● Records to use
-- ==== Sys2Proof/Machine/EngineOps.lean ====
section
/-!
DEFINITION. Machine/EngineOps.lean: what a sequence engine presents at each tick, as the program and the events applied to
it fix it (R116 to R192): step words and branch sets, grids, loops, the entries of a step, and the passage to a successor.
-/

namespace Sys2Proof.Machine

/-! ### Configuration and grid -/

/-- The Facet of engine `e`. -/
def engFacet (e : Nat) : Nat := e / 16

/-- The engine has KIND DRIVE. -/
def State.engDrive (s : State) (e : Nat) : Bool := s.rdA ENG_CFG.KIND e == 1

/-- Ticks per entry (R116). -/
def State.engPer (s : State) (e : Nat) : Nat :=
  if s.engDrive e then s.rdA ENG_CFG.PERIOD e else if s.rdA ENG_CFG.LCLASS e = 1 then 2 else 1

/-- The granule in ticks. -/
def State.engGran (s : State) (e : Nat) : Nat := 16 * s.engPer e

/-- The lanes of the Facet that name the engine: its feed set (R117). -/
def State.feedSet (s : State) (e : Nat) : List Nat :=
  if s.engDrive e then []
  else ((List.range 8).map (8 * engFacet e + ·)).filter fun l =>
    (s.rdA LANE_SRC.A_EN l == 1 && s.rdA LANE_SRC.ENG_A l == e % 16) ||
    (s.rdA LANE_SRC.B_EN l == 1 && s.rdA LANE_SRC.ENG_B l == e % 16)

/-- KIND and INDEX of source A (0) or B (1) of drive channel `d`, as in force (R359). -/
def State.drvSrc (s : State) (d src : Nat) : Nat × Nat :=
  if src = 0 then (s.rdX DRV_SRC_A.KIND d, s.rdX DRV_SRC_A.INDEX d)
  else (s.rdX DRV_SRC_B.KIND d, s.rdX DRV_SRC_B.INDEX d)

/-- The channels and sources that select the engine (R118). -/
def State.feedChans (s : State) (e : Nat) : List (Nat × Nat) :=
  if s.engDrive e then
    (List.range 64).flatMap fun d => ([0, 1].filter fun x => s.drvSrc d x == (1, e)).map fun x => (d, x)
  else []

/-- The drive group of a channel. -/
def grpOf (d : Nat) : Nat := d / 8

/-- The origin the engine's decision points are counted from (R26, R118): 0 on the lane grid, O_g on a drive grid. -/
def State.engOrigin (s : State) (e : Nat) : Nat :=
  match s.feedChans e with
  | [] => 0
  | (d, _) :: _ => (s.grp (grpOf d)).o

/-- Tick `x` is a decision point of the engine (R26). -/
def State.engDP (s : State) (e x : Nat) : Bool :=
  decide (s.engOrigin e ≤ x) && (x - s.engOrigin e) % max 1 (s.engGran e) == 0

/-- The engine's first decision point at or after `x`. -/
def State.engDPFrom (s : State) (e x : Nat) : Nat :=
  s.engOrigin e + ceilTo (s.engGran e) (x - s.engOrigin e)

/-- A tick is a lane granule boundary of the lane `l`: E mod 16 = 0, or E mod 32 = 0 at GLP1 (R26, R310). -/
def State.laneGran (s : State) (l : Nat) : Nat := if s.rd LANE_STAT.VER l = 1 then 32 else 16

● Exercise
Each line from the one that contains "def State.feedSet (s" through the end of the records must be repeated exactly. No other line belongs in the answer.

● Response below
def State.feedSet (s : State) (e : Nat) : List Nat :=
  if s.engDrive e then []
  else ((List.range 8).map (8 * engFacet e + ·)).filter fun l =>
    (s.rdA LANE_SRC.A_EN l == 1 && s.rdA LANE_SRC.ENG_A l == e % 16) ||
    (s.rdA LANE_SRC.B_EN l == 1 && s.rdA LANE_SRC.ENG_B l == e % 16)

/-- KIND and INDEX of source A (0) or B (1) of drive channel `d`, as in force (R359). -/
def State.drvSrc (s : State) (d src : Nat) : Nat × Nat :=
  if src = 0 then (s.rdX DRV_SRC_A.KIND d, s.rdX DRV_SRC_A.INDEX d)
  else (s.rdX DRV_SRC_B.KIND d, s.rdX DRV_SRC_B.INDEX d)

/-- The channels and sources that select the engine (R118). -/
def State.feedChans (s : State) (e : Nat) : List (Nat × Nat) :=
  if s.engDrive e then
    (List.range 64).flatMap fun d => ([0, 1].filter fun x => s.drvSrc d x == (1, e)).map fun x => (d, x)
  else []

/-- The drive group of a channel. -/
def grpOf (d : Nat) : Nat := d / 8

/-- The origin the engine's decision points are counted from (R26, R118): 0 on the lane grid, O_g on a drive grid. -/
def State.engOrigin (s : State) (e : Nat) : Nat :=
  match s.feedChans e with
  | [] => 0
  | (d, _) :: _ => (s.grp (grpOf d)).o

/-- Tick `x` is a decision point of the engine (R26). -/
def State.engDP (s : State) (e x : Nat) : Bool :=
  decide (s.engOrigin e ≤ x) && (x - s.engOrigin e) % max 1 (s.engGran e) == 0

/-- The engine's first decision point at or after `x`. -/
def State.engDPFrom (s : State) (e x : Nat) : Nat :=
  s.engOrigin e + ceilTo (s.engGran e) (x - s.engOrigin e)

/-- A tick is a lane granule boundary of the lane `l`: E mod 16 = 0, or E mod 32 = 0 at GLP1 (R26, R310). -/
def State.laneGran (s : State) (l : Nat) : Nat := if s.rd LANE_STAT.VER l = 1 then 32 else 16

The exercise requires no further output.